Which language was spoken in ancient empire armies ?
A common critic we hear about an EU wide army is What language are they gonna speak but let's forget Europe 2024,
Rome had a huge empire over the whole Europe, I may be wrong, but I don't think that commoner spoke proper Latin in remote province. What happens when they join the legion ? Would the units be split by origin region (Dacian with Dacian, Lugdunumese with Lugdunemese) with only officer speaking latin ? Or would you merge legionaries from different province (So you have Tingitanian, a Lustitanian and a Thracian in the same unit) and give them a crash course in military latin (the way the french foreign legion does? ) Even going as far as Rome, Karl the great empire also spread over half of Europe, and modern European nation used to be way more multi-lingual than they are today, and most likely a random southerner/northerner in Britain, France or Germany couldn't talk to each other.
So how did ancient armies managed the language question ?
Emperor's of Rome podcast addressed this in a Q&A episode.
From memory the answer is that top level generals would almost always speak Greek and Latin, mid level commanders would speak either Greek or Latin adequately as well as the local language of the troops they were commanding.
Latin was the market language of Rome, and commanders/generals would have issued orders and received reports written in Latin.
Most soldiers would have spoken it, including the local auxiliaries that were conscripted. (Or at least a pidgin version of it.)
Even if the conscripts would speak whatever amongst themselves, they’d have understood Latin. (It’s also very likely that foreigners brought into the province would pickup at least a pidgin version of the local language.)
To clarify, this would be like the French foreign legion not speaking French. (The do. Maybe not natively, but French language skills are necessary for conscription.)
The issue at hand is that the EU is not an empire, it’s an economic alliance of sovereign countries each with whatever language they happen to speak. For an empire, it’s easy to dictate things like “Latin is the official language, all business is conducted in Latin.”
Good god no. Conjugation is bad enough in English. You don’t want know what my latin grammar is like.
For the record the phonetic alphabet isn’t language and I’m pretty sure there’s slight differences between regions/languages. (Alpha, Able, Apple; for example,)
It’s just a way to spell out letters for clarity over radio. The idea is to create extra syllables in the letters using “familiar” words so that if static or something comes across, you can piece it together; also, “a” is easily confused for “way” or “say” or “may”, and such.
Armies don't need complex phrases like "Last week did I see you go to the library?" And as such they've often used non-verbal communications in battle (especially because battle is fucking confusing) this has included drum signals, colored smoke, flags for different actions, and gestures.

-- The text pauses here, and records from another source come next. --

-- ==== Sys2Proof/Syntax.lean ====
section
/-! DEFINITION. The instruction set: one constructor per row of spec/opcode_table.json. -/

namespace Sys2Proof

/-- The 19 operations of 30_encoding.md R73 and the four wire byte kinds of R77 to R80. -/
inductive Instr where
  -- ProtocolDriver (40_protocol.md)
  | start
  | stop
  | bitDelay
  | writeByte (byte : Byte)
  -- CommandEncoder (41_command_encoder.md)
  | encData
  | encAddr (pos : Byte)
  | encDisp (level : Byte) (on : Bool)
  -- GlyphTable (42_glyph.md)
  | encodeCharacter (ch : Byte)
  -- Formatter (43_formatter.md)
  | encodeDecimal (value : BitVec 32) (leadingZero : Bool) (length : Byte)
  | encodeDecimalWithDot (value : BitVec 32) (dotMask : Byte) (leadingZero : Bool) (length : Byte)
  | encodeString (text : List Byte) (dotMask : Byte) (length : Byte) (position : Byte)
  -- Controller (44_controller.md)
  | displayBegin
  | displayClose
  | displayClear
  | setBrightness (level : Byte) (on : Bool)
  | setSegments (buffer : List Byte) (length : Byte) (position : Byte)
  | displayDecimal (value : BitVec 32) (leadingZero : Bool) (length : Byte) (position : Byte)
  | displayDecimalWDot (value : BitVec 32) (dotMask : Byte) (leadingZero : Bool) (length : Byte) (position : Byte)
  | displayString (text : List Byte) (dotMask : Byte) (length : Byte) (position : Byte)
  -- the kinds of wire byte (30_encoding.md section 2)
  | wireCmdData
  | wireCmdAddr (pos : BitVec 3)
  | wireCmdDisp (on : Bool) (level : BitVec 3)
  | wireSegment (dp g f e d c b a : Bool)
  deriving DecidableEq, Repr

end Sys2Proof
end

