-- ==== Sys2Proof/Machine/Step.lean ====
section
/-! DEFINITION. One step of the machine: the next thing the host issues is decoded and executed. -/

namespace Sys2Proof.Machine

/-- One step. With a fault recorded there is none (60_exceptions.md R206). With nothing issued the block waits
(70_reset_and_hazards.md R231). Otherwise the next request is taken and its instruction executed; a request the
decoder refuses is refused by its name (30_encoding.md R74). -/
def step (s : State) : Host.Outcome State Fault Refusal :=
  match s.fault, fetch s with
  | some record, _ => .fault (.stopped record)
  | none, none => .next s
  | none, some (.ok i, s') => exec i s'
  | none, some (.error e, _) => .refused e

/-- The state in which the next step runs the instruction of a table word (log entry 19). -/
def State.withFetchWord (s : State) (nbits w : Nat) : State := s.placeWord nbits w

end Sys2Proof.Machine
end

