-- ==== Sys2Proof/Machine/Wire.lean ====
section
/-! DEFINITION. The wire contract: the wire trace of an action trace (40_protocol.md R115), the receiver's symbols
(R116), its frames (R117) and the view they give (R118), computed from the action trace alone. R116 to R118 are
claimed only for a half-bit delay the receiver accepts (70_reset_and_hazards.md R235). -/

namespace Sys2Proof.Machine

/-- One pair of the wire trace (R115), and whether the block drove DIO then. -/
structure WireStep where
  clk : Level
  dio : Level
  driven : Bool
  deriving DecidableEq, Repr

/-- The receiver's symbols (R116). -/
inductive Symbol where
  | start
  | stop
  | bit (v : Level)
  | ack (a : Level)
  deriving DecidableEq, Repr

/-- What has been read off an action trace so far: the replayed lines and the wire trace (R115), and what a receiver that
accepts the half-bit delay reads from it (R116, R117). -/
structure Wire where
  /-- The replayed CLK driver. -/
  clk : Line
  /-- The replayed DIO driver. -/
  dio : Line
  /-- The level the receiver drives in the current acknowledgement pulse, once it is sampled. -/
  pulse : Option Level
  /-- The last recorded levels of CLK and DIO. -/
  levels : Level × Level
  /-- The wire trace (R115). -/
  steps : List WireStep
  /-- What the current clock-high interval emits if DIO does not change inside it. -/
  edge : Option Symbol
  /-- The receiver's symbols (R116). -/
  symbols : List Symbol
  /-- The bits of the byte being received. -/
  bits : List Level
  /-- The open frame. -/
  frame : Option (List (Byte × Bool))
  /-- The complete frames, oldest first (R117). -/
  frames : List (List (Byte × Bool))
  /-- Symbols that fit no frame. -/
  stray : List Symbol
  deriving DecidableEq, Repr

/-- Before any action: the reset line state, both lines released and reading 1 (R115). -/
def Wire.reset : Wire where
  clk := ⟨.input, .low⟩
  dio := ⟨.input, .low⟩
  pulse := none
  levels := (.high, .high)
  steps := []
  edge := none
  symbols := []
  bits := []
  frame := none
  frames := []
  stray := []

/-- The level of CLK: a driven line is at its level, a released line at 1 (R115, 10_state.md R27). -/
def Wire.clkLevel (w : Wire) : Level :=
  match w.clk.dir with
  | .output => w.clk.out
  | .input => .high

/-- The level of DIO: as CLK, but a released DIO is at the sampled level during an acknowledgement pulse (R115). -/
def Wire.dioLevel (w : Wire) : Level :=
  match w.dio.dir with
  | .output => w.dio.out
  | .input => w.pulse.getD .high

/-- The byte of eight bits, v0 + 2·v1 + ... + 128·v7 (R117). -/
def byteOfBits (bits : List Level) : Byte := BitVec.ofNat 8 (bits.foldr (fun v n => v.toBit.toNat + 2 * n) 0)

/-- A symbol extends the frames: `START (BIT ×8 ACK)* STOP` (R117). One that does not fit is stray. -/
def Wire.accept (sym : Symbol) (w : Wire) : Wire :=
  match sym, w.frame with
  | .start, none => { w with frame := some [], bits := [] }
  | .bit v, some _ => if w.bits.length < 8 then { w with bits := w.bits ++ [v] } else { w with stray := w.stray ++ [sym] }
  | .ack a, some f =>
    if w.bits.length = 8 then { w with frame := some (f ++ [(byteOfBits w.bits, ackOf a)]), bits := [] }
    else { w with stray := w.stray ++ [sym] }
  | .stop, some f =>
    if w.bits.length = 0 then { w with frame := none, frames := w.frames ++ [f] } else { w with stray := w.stray ++ [sym] }
  | _, _ => { w with stray := w.stray ++ [sym] }

/-- A symbol is emitted. -/
def Wire.emit (sym : Symbol) (w : Wire) : Wire := { w with symbols := w.symbols ++ [sym] }.accept sym

/-- The symbol a change of levels emits (R116). Inside a clock-high interval each DIO fall is START and each rise
STOP. A rising CLK edge opens an interval that will be BIT if DIO is driven and ACK if it is released, and that emits
it at the falling edge unless DIO changed. -/
def Wire.observe (before now : Level × Level) (w : Wire) : Wire :=
  match before.1, now.1 with
  | .high, .high => { w with edge := none }.emit (if now.2 = Level.low then Symbol.start else Symbol.stop)
  | .low, .high => { w with edge := some (if w.dio.dir = .output then .bit now.2 else .ack now.2) }
  | .high, .low =>
    match w.edge with
    | some sym => { w with edge := none }.emit sym
    | none => w
  | .low, .low => w

/-- Record the levels if one has changed (R115). -/
def Wire.settle (w : Wire) : Wire :=
  let now : Level × Level := (w.clkLevel, w.dioLevel)
  if now = w.levels then w
  else
    { w with levels := now, steps := w.steps ++ [WireStep.mk now.1 now.2 (decide (w.dio.dir = Dir.output))] }.observe w.levels now

/-- What an action does to the drivers and to the pulse. `Delay` changes no level (R115). -/
def Wire.drive (a : Action) (w : Wire) : Wire :=
  match a with
  | .clkSet .low => { w with clk := ⟨.output, .low⟩, pulse := none }
  | .clkSet .high => { w with clk := ⟨.output, .high⟩ }
  | .dioSet v => { w with dio := ⟨.output, v⟩ }
  | .dioRelease => { w with dio := { w.dio with dir := .input } }
  | .clkRelease => { w with clk := { w.clk with dir := .input } }
  | .dioSample a => { w with pulse := some a }
  | .delay _ => w

/-- The action opens an acknowledgement pulse: CLK rises while DIO is released. -/
def Wire.opensPulse (a : Action) (w : Wire) : Bool :=
  decide (a = .clkSet .high) && decide (w.clkLevel = .low) && decide (w.dio.dir = .input)

/-- One action. DIO takes the pulse's sampled level at the instant CLK rises (R115), so the pair of that edge is
recorded at the next action, which is the sample. -/
def Wire.feed (w : Wire) (a : Action) : Wire :=
  if w.opensPulse a then w.drive a else (w.drive a).settle

/-- An action trace read from the reset line state (R115). -/
def Wire.ofTrace (trace : List Action) : Wire := trace.foldl Wire.feed .reset

/-- The wire trace of an action trace: the (CLK, DIO) pairs (R115). -/
def wireTrace (trace : List Action) : List (Level × Level) := (Wire.ofTrace trace).steps.map fun p => (p.clk, p.dio)

/-- What the receiver reads off an action trace: nothing is claimed of it, `none`, where the half-bit delay is not one
the receiver accepts (70_reset_and_hazards.md R235). -/
def received (c : Config) (trace : List Action) : Option Wire :=
  if c.slowEnough then some (Wire.ofTrace trace) else none

/-- The receiver's symbols (R116), where the wire contract is claimed (R235). -/
def symbolsOfTrace (c : Config) (trace : List Action) : Option (List Symbol) := (received c trace).map (·.symbols)

/-- The receiver's complete frames, oldest first (R117), where the wire contract is claimed (R235). -/
def framesOfTrace (c : Config) (trace : List Action) : Option (List (List (Byte × Bool))) :=
  (received c trace).map (·.frames)

/-- The view after the complete frames of an action trace, from power-up (R118). Where the wire contract is not claimed
it is unknown (R240). -/
def viewOfTrace (c : Config) (trace : List Action) : View :=
  match framesOfTrace c trace with
  | some frames => frames.foldl (fun v f => v.complete c f) .unknown
  | none => .unknown

/-- The microseconds that pass at least while a trace's actions happen: the sum of its delays (R107,
70_reset_and_hazards.md R243). -/
def leastMicroseconds (trace : List Action) : Nat :=
  (trace.map fun a => match a with
    | .delay us => us
    | .clkSet _ | .dioSet _ | .dioRelease | .clkRelease | .dioSample _ => 0).sum

/-- How many of a trace's actions are delays (R119, 70_reset_and_hazards.md R242). -/
def delayCount (trace : List Action) : Nat :=
  trace.countP fun a => match a with
    | .delay _ => true
    | .clkSet _ | .dioSet _ | .dioRelease | .clkRelease | .dioSample _ => false

end Sys2Proof.Machine
end

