/-- R71, R73, R77 to R80: records and wire bytes written out from the spec (95_test_vectors.md V-E1 to V-E10). -/
def Obligations.SpecWordsDecode : Prop :=
  decodeRecord [0x01] = .ok .start ∧
    decodeRecord [0x04, 0x06] = .ok (.writeByte 0x06) ∧
    decodeRecord [0x0A, 0x07, 0x01] = .ok (.encDisp 7 true) ∧
    decodeRecord [0x10, 0x31] = .ok (.encodeCharacter 0x31) ∧
    decodeRecord [0x18, 0xE9, 0xFF, 0xFF, 0xFF, 0x00, 0x04] = .ok (.encodeDecimal (BitVec.ofInt 32 (-23)) false 4) ∧
    decodeRecord [0x1A, 0x04, 0x4F, 0x50, 0x45, 0x4E, 0x00, 0x04, 0x00] =
      .ok (.encodeString [0x4F, 0x50, 0x45, 0x4E] 0 4 0) ∧
    decodeRecord [0x24, 0x02, 0x3F, 0x06, 0x02, 0x01] = .ok (.setSegments [0x3F, 0x06] 2 1) ∧
    decodeRecord [0x29, 0xD2, 0x04, 0x00, 0x00, 0x02, 0x00, 0x04, 0x00] =
      .ok (.displayDecimalWDot 1234 2 false 4 0) ∧
    decodeWire defaultConfig .command 0x40 = .ok .wireCmdData ∧
    decodeWire defaultConfig .command 0xC3 = .ok (.wireCmdAddr 3) ∧
    decodeWire defaultConfig .command 0x8A = .ok (.wireCmdDisp true 2) ∧
    decodeWire defaultConfig .segment 0x06 = .ok (.wireSegment false false false false false true true false)

/-- R74: a reserved id spells no operation; the decoder refuses it by name and nothing is performed. -/
def Obligations.ReservedIdsRefused : Prop :=
  ∀ (op : Byte) (args : List Byte), reservedId op →
    decodeRecord (op :: args) = .error (.reservedOperationId op) ∧
      ∀ s rest, s.fault = none → s.requests = .record (op :: args) :: rest →
        step s = .refused (.record (.reservedOperationId op))

/-- R71: a record that ends early, has bytes left over or has a malformed bool is refused, by that name. That
a malformed bool gives the name whatever comes after it, also in a record that ends early or has bytes left over, is the
model's choice (log entry 24). -/
def Obligations.MalformedRecordsRefused : Prop :=
  (∀ (c : Config) (i : Instr) (b : Byte) (rest : List Byte), i.WellFormed → i.isOperation = true →
      decodeRecord (encode c i ++ b :: rest) = .error .bytesLeftOver) ∧
    (∀ (c : Config) (i : Instr) (n : Nat), i.WellFormed → i.isOperation = true → n < (encode c i).length →
      decodeRecord ((encode c i).take n) = .error .endsEarly) ∧
    (∀ (b level : Byte) (rest : List Byte), 2 ≤ b.toNat →
      decodeRecord (0x0A :: level :: b :: rest) = .error (.malformedBool b) ∧
        decodeRecord (0x23 :: level :: b :: rest) = .error (.malformedBool b)) ∧
    (∀ (b v0 v1 v2 v3 m : Byte) (rest : List Byte), 2 ≤ b.toNat →
      decodeRecord (0x18 :: v0 :: v1 :: v2 :: v3 :: b :: rest) = .error (.malformedBool b) ∧
        decodeRecord (0x28 :: v0 :: v1 :: v2 :: v3 :: b :: rest) = .error (.malformedBool b) ∧
        decodeRecord (0x19 :: v0 :: v1 :: v2 :: v3 :: m :: b :: rest) = .error (.malformedBool b) ∧
        decodeRecord (0x29 :: v0 :: v1 :: v2 :: v3 :: m :: b :: rest) = .error (.malformedBool b))

/-- 44_controller.md R183, R184: a step takes the next request and executes exactly its instruction. The queue of
requests, and that a step with none waits, are log entries 1 and 17. -/
def Obligations.StepRunsTheDecodedInstruction : Prop :=
  (∀ s r rest i, s.fault = none → s.requests = r :: rest → decodeRequest s r = .ok i →
      step s = exec i { s with requests := rest }) ∧
    (∀ s bytes rest i, s.fault = none → s.requests = .record bytes :: rest → decodeRecord bytes = .ok i →
      step s = exec i { s with requests := rest }) ∧
    (∀ s, s.fault = none → s.requests = [] → step s = .next s)

/-- R84: each composite operation has the effect of its expansion into primitives, but for what the host is told and the
brightness register. -/
def Obligations.CompositesEqualTheirExpansions : Prop :=
  (∀ s buffer length position, s.fault = none → s.phase = .idle →
      position.toNat < s.cfg.digits → length.toNat ≤ s.cfg.digits - position.toNat → length.toNat ≤ buffer.length →
      ∃ t u, exec (.setSegments buffer length position) s = .next t ∧
        runAll ([.start, .writeByte s.cfg.cmdData, .stop, .start, .writeByte (s.cfg.cmdAddrBase ||| position)] ++
          (buffer.take length.toNat).map .writeByte ++ [.stop]) s = some u ∧ silent t = silent u) ∧
    (∀ s level on, s.fault = none → s.phase = .idle →
      ∃ t u, exec (.setBrightness level on) s = .next t ∧
        runAll [.start, .writeByte (s.cfg.cmdDispBase ||| (if on then s.cfg.dispOnBit else 0) ||| (level &&& 0x07)), .stop] s
          = some u ∧ silent { t with bright := s.bright } = silent u) ∧
    (∀ s, s.fault = none → s.phase = .idle → s.cfg.digits ≤ 255 →
      exec .displayClear s = exec (.setSegments (List.replicate s.cfg.digits 0) (BitVec.ofNat 8 s.cfg.digits) 0) s)
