-- ==== Sys2Proof/Laws/Memory.lean ====
section
/-! SUPPORT. What the memory operations do to a read, and that each keeps the canonical form. -/

namespace Sys2Proof.Machine

/-- Every listed address of a canonical memory's tail is above its head. -/
theorem Memory.wf_cons {k : Nat} {v : Byte} {m : Memory} :
    Memory.wf ((k, v) :: m) ↔ (∀ cell ∈ m, k < cell.1) ∧ Memory.wf m := List.pairwise_cons

/-- An address below every listed one is unknown. -/
theorem Memory.read_of_lt {m : Memory} {a : Nat} (h : ∀ cell ∈ m, a < cell.1) : m.read a = none := by
  induction m with
  | nil => rfl
  | cons cell m ih =>
    obtain ⟨k, v⟩ := cell
    have hk : a < k := h (k, v) (by simp)
    have : k ≠ a := by omega
    simp only [Memory.read, this, if_false]
    exact ih fun cell hc => h cell (by simp [hc])

/-- Writing adds the address to the listed ones and no other. -/
theorem Memory.mem_write {m : Memory} {a : Nat} {v : Byte} {cell : Host.Cell} (h : cell ∈ m.write a v) :
    cell = (a, v) ∨ cell ∈ m := by
  induction m with
  | nil => simpa [Memory.write] using h
  | cons head m ih =>
    obtain ⟨k, w⟩ := head
    unfold Memory.write at h
    split at h
    · simpa using h
    · split at h
      · rcases List.mem_cons.mp h with h | h
        · exact .inl h
        · exact .inr (by simp [h])
      · rcases List.mem_cons.mp h with h | h
        · exact .inr (by simp [h])
        · rcases ih h with h | h
          · exact .inl h
          · exact .inr (by simp [h])

/-- A write keeps the canonical form. -/
theorem Memory.write_wf {m : Memory} {a : Nat} {v : Byte} (h : m.wf) : (m.write a v).wf := by
  induction m with
  | nil => simp [Memory.write]
  | cons head m ih =>
    obtain ⟨k, w⟩ := head
    obtain ⟨hk, hm⟩ := Memory.wf_cons.mp h
    unfold Memory.write
    split
    · rename_i hak
      refine Memory.wf_cons.mpr ⟨?_, h⟩
      intro cell hc
      rcases List.mem_cons.mp hc with rfl | hc
      · exact hak
      · exact hak.trans (hk cell hc)
    · split
      · rename_i hak
        subst hak
        exact Memory.wf_cons.mpr ⟨hk, hm⟩
      · refine Memory.wf_cons.mpr ⟨?_, ih hm⟩
        intro cell hc
        rcases Memory.mem_write hc with rfl | hc
        · simp only; omega
        · exact hk cell hc

/-- A read after a write of the same address gives the byte; every other address reads as before. -/
theorem Memory.read_write (m : Memory) (a b : Nat) (v : Byte) :
    (m.write a v).read b = if b = a then some v else m.read b := by
  induction m with
  | nil => simp [Memory.write, Memory.read, eq_comm]
  | cons head m ih =>
    obtain ⟨k, w⟩ := head
    unfold Memory.write
    split
    · by_cases hb : b = a
      · simp [Memory.read, hb]
      · simp [Memory.read, hb, Ne.symm hb]
    · split
      · rename_i _ h
        subst h
        by_cases hb : b = a
        · simp [Memory.read, hb]
        · simp [Memory.read, hb, Ne.symm hb]
      · rename_i _ h
        by_cases hb : k = b
        · subst hb
          simp [Memory.read, Ne.symm h]
        · simp [Memory.read, hb, ih]

/-- Forgetting keeps the canonical form. -/
theorem Memory.forget_wf {m : Memory} {a : Nat} (h : m.wf) : (m.forget a).wf := h.filter _

/-- A forgotten address is unknown; every other address reads as before. -/
theorem Memory.read_forget (m : Memory) (a b : Nat) :
    (m.forget a).read b = if b = a then none else m.read b := by
  induction m with
  | nil => simp [Memory.forget, Memory.read]
  | cons head m ih =>
    obtain ⟨k, w⟩ := head
    unfold Memory.forget at ih ⊢
    by_cases hk : k = a
    · subst hk
      simp only [List.filter_cons, bne_self_eq_false, Bool.false_eq_true, if_false, ih, Memory.read]
      by_cases hb : b = k
      · simp [hb]
      · simp [hb, Ne.symm hb]
    · simp only [List.filter_cons, bne_iff_ne, ne_eq, hk, not_false_eq_true, if_true, Memory.read, ih]
      by_cases hb : k = b
      · subst hb; simp [hk]
      · simp [hb]

/-- Writing consecutive bytes keeps the canonical form. -/
theorem Memory.writeAll_wf {m : Memory} {a : Nat} {bs : List Byte} (h : m.wf) : (m.writeAll a bs).wf := by
  induction bs generalizing m a with
  | nil => exact h
  | cons b bs ih => exact ih (Memory.write_wf h)

/-- Forgetting consecutive addresses keeps the canonical form. -/
theorem Memory.forgetAll_wf {m : Memory} {a n : Nat} (h : m.wf) : (m.forgetAll a n).wf := by
  induction n generalizing m a with
  | zero => exact h
  | succ n ih => exact ih (Memory.forget_wf h)

/-- The k-th byte written from `a` is read at `a + k`; every address outside reads as before. -/
theorem Memory.read_writeAll (m : Memory) (a b : Nat) (bs : List Byte) :
    (m.writeAll a bs).read b = if a ≤ b ∧ b < a + bs.length then bs[b - a]? else m.read b := by
  induction bs generalizing m a with
  | nil => simp [Memory.writeAll]
  | cons x bs ih =>
    rw [Memory.writeAll, ih, Memory.read_write]
    by_cases hb : b = a
    · subst hb; simp
    · by_cases h1 : a + 1 ≤ b ∧ b < a + 1 + bs.length
      · have h2 : a ≤ b ∧ b < a + (x :: bs).length := by simp; omega
        have h3 : b - a = (b - (a + 1)) + 1 := by omega
        rw [if_pos h1, if_pos h2, h3, List.getElem?_cons_succ]
      · have h2 : ¬(a ≤ b ∧ b < a + (x :: bs).length) := by simp; omega
        rw [if_neg h1, if_neg h2, if_neg hb]

/-- Consecutive forgotten addresses are unknown; every address outside reads as before. -/
theorem Memory.read_forgetAll (m : Memory) (a b n : Nat) :
    (m.forgetAll a n).read b = if a ≤ b ∧ b < a + n then none else m.read b := by
  induction n generalizing m a with
  | zero => simp [Memory.forgetAll]
  | succ n ih =>
    rw [Memory.forgetAll, ih, Memory.read_forget]
    by_cases hb : b = a
    · subst hb; simp
    · by_cases h1 : a + 1 ≤ b ∧ b < a + 1 + n
      · rw [if_pos h1, if_pos (by omega)]
      · rw [if_neg h1, if_neg hb, if_neg (by omega)]

/-- Writing lists no address outside the bytes written. -/
theorem Memory.mem_writeAll {m : Memory} {a : Nat} {bs : List Byte} {cell : Host.Cell} (h : cell ∈ m.writeAll a bs) :
    cell.1 < a + bs.length ∨ cell ∈ m := by
  induction bs generalizing m a with
  | nil => exact .inr h
  | cons b bs ih =>
    rcases ih h with h | h
    · left; simp; omega
    · rcases Memory.mem_write h with rfl | h
      · left; simp
      · exact .inr h

/-- Forgetting lists nothing new. -/
theorem Memory.mem_forgetAll {m : Memory} {a n : Nat} {cell : Host.Cell} (h : cell ∈ m.forgetAll a n) : cell ∈ m := by
  induction n generalizing m a with
  | zero => exact h
  | succ n ih => exact (List.mem_filter.mp (ih h)).1

/-- A complete frame keeps the display memory canonical and inside the display. -/
theorem View.complete_display {c : Config} {frame : List (Byte × Bool)} {v : View}
    (h : v.disp.wf ∧ ∀ cell ∈ v.disp, cell.1 < c.digits) :
    (v.complete c frame).disp.wf ∧ ∀ cell ∈ (v.complete c frame).disp, cell.1 < c.digits := by
  unfold View.complete
  split
  · simp [View.unknown]
  · split
    · exact h
    · split
      · exact h
      · split <;> exact h
      · unfold View.address
        split
        · simp [View.unknown]
        · rename_i hfit
          split
          · refine ⟨Memory.writeAll_wf h.1, fun cell hc => ?_⟩
            rcases Memory.mem_writeAll hc with hc | hc
            · omega
            · exact h.2 cell hc
          · exact ⟨Memory.forgetAll_wf h.1, fun cell hc => h.2 cell (Memory.mem_forgetAll hc)⟩
      · simp [View.unknown]

end Sys2Proof.Machine
end

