-- ==== Sys2Proof/Laws/PerInstr.lean ====
section
/-! SUPPORT. Per instruction: how many bytes its encoding takes (30_encoding.md R73, R76). -/

namespace Sys2Proof.Laws.RecordLength

/-- The record length column of R73; n is the number of elements of the `bytes` argument. A wire byte is one byte
(R76). -/
def bytesOf : Instr → Nat
  | .start | .stop | .bitDelay => 1
  | .writeByte _ => 2
  | .encData => 1
  | .encAddr _ => 2
  | .encDisp _ _ => 3
  | .encodeCharacter _ => 2
  | .encodeDecimal _ _ _ => 7
  | .encodeDecimalWithDot _ _ _ _ => 8
  | .encodeString text _ _ _ => 5 + text.length
  | .displayBegin | .displayClose | .displayClear => 1
  | .setBrightness _ _ => 3
  | .setSegments buffer _ _ => 4 + buffer.length
  | .displayDecimal _ _ _ _ => 8
  | .displayDecimalWDot _ _ _ _ _ => 9
  | .displayString text _ _ _ => 5 + text.length
  | .wireCmdData | .wireCmdAddr _ | .wireCmdDisp _ _ | .wireSegment _ _ _ _ _ _ _ _ => 1

/-- The instruction's encoding has the length R73 gives, under every configuration. -/
def Statement (i : Instr) : Prop := ∀ c : Config, (encode c i).length = bytesOf i

theorem start : Statement .start := fun _ => rfl
theorem stop : Statement .stop := fun _ => rfl
theorem bitDelay : Statement .bitDelay := fun _ => rfl
theorem writeByte (byte : Byte) : Statement (.writeByte byte) := fun _ => rfl
theorem encData : Statement .encData := fun _ => rfl
theorem encAddr (pos : Byte) : Statement (.encAddr pos) := fun _ => rfl
theorem encDisp (level : Byte) (on : Bool) : Statement (.encDisp level on) := fun _ => rfl
theorem encodeCharacter (ch : Byte) : Statement (.encodeCharacter ch) := fun _ => rfl

theorem encodeDecimal (value : BitVec 32) (leadingZero : Bool) (length : Byte) :
    Statement (.encodeDecimal value leadingZero length) := fun _ => rfl

theorem encodeDecimalWithDot (value : BitVec 32) (dotMask : Byte) (leadingZero : Bool) (length : Byte) :
    Statement (.encodeDecimalWithDot value dotMask leadingZero length) := fun _ => rfl

theorem encodeString (text : List Byte) (dotMask length position : Byte) :
    Statement (.encodeString text dotMask length position) := fun _ => by
  simp [encode, putBytes, bytesOf]; omega

theorem displayBegin : Statement .displayBegin := fun _ => rfl
theorem displayClose : Statement .displayClose := fun _ => rfl
theorem displayClear : Statement .displayClear := fun _ => rfl
theorem setBrightness (level : Byte) (on : Bool) : Statement (.setBrightness level on) := fun _ => rfl

theorem setSegments (buffer : List Byte) (length position : Byte) :
    Statement (.setSegments buffer length position) := fun _ => by
  simp [encode, putBytes, bytesOf]; omega

theorem displayDecimal (value : BitVec 32) (leadingZero : Bool) (length position : Byte) :
    Statement (.displayDecimal value leadingZero length position) := fun _ => rfl

theorem displayDecimalWDot (value : BitVec 32) (dotMask : Byte) (leadingZero : Bool) (length position : Byte) :
    Statement (.displayDecimalWDot value dotMask leadingZero length position) := fun _ => rfl

theorem displayString (text : List Byte) (dotMask length position : Byte) :
    Statement (.displayString text dotMask length position) := fun _ => by
  simp [encode, putBytes, bytesOf]; omega

theorem wireCmdData : Statement .wireCmdData := fun _ => rfl
theorem wireCmdAddr (pos : BitVec 3) : Statement (.wireCmdAddr pos) := fun _ => rfl
theorem wireCmdDisp (on : Bool) (level : BitVec 3) : Statement (.wireCmdDisp on level) := fun _ => rfl
theorem wireSegment (dp g f e d c b a : Bool) : Statement (.wireSegment dp g f e d c b a) := fun _ => rfl

end Sys2Proof.Laws.RecordLength
end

When they are using verbal commands they're often a greatly simplified set of phrases - sometimes in a jargon that isn't even proper speech. It's rare to see ten syllable commands and you're much more likely to hear "company, right" than "Company of soldiers whom I command, please initiate a pinwheel rotation to the right around the rightmost file of your formation. Thank you kindly."
So if Europe had to form an army inter lingually then "a derech" and "a isker" would probably end up being right and left respectively... that or they'd follow the EU trend of "When in doubt, default to French"... or they'd just signal their troops with different patterns of Eurohouse beats.
Don't Europeans know basic English? Uk, basic enough to exchange coordinates and stuff? I doubt u would need to have a large enough vocabulary for this.
The World wars for example were fought together in a time where English competency wasn't as high as it is today.
While I have no doubt that officer (and even most NCO) do know more than basic english, I have some doubts regarding the typical high-school drop out who enlists in the infantry.
So if you need to talk about geopolitic, aircraft maintenance or even coordinates two different group of soldier, NATO english would be fine. But how would a multi-lingual crew works on a warship ? What about a multi-lingual patrol ?
Why would a multilingual crew even exist? Wouldn't an EU armed force be just like NATO without the US? Regiments and groups specific to countries instead of regiments involving multiple countries.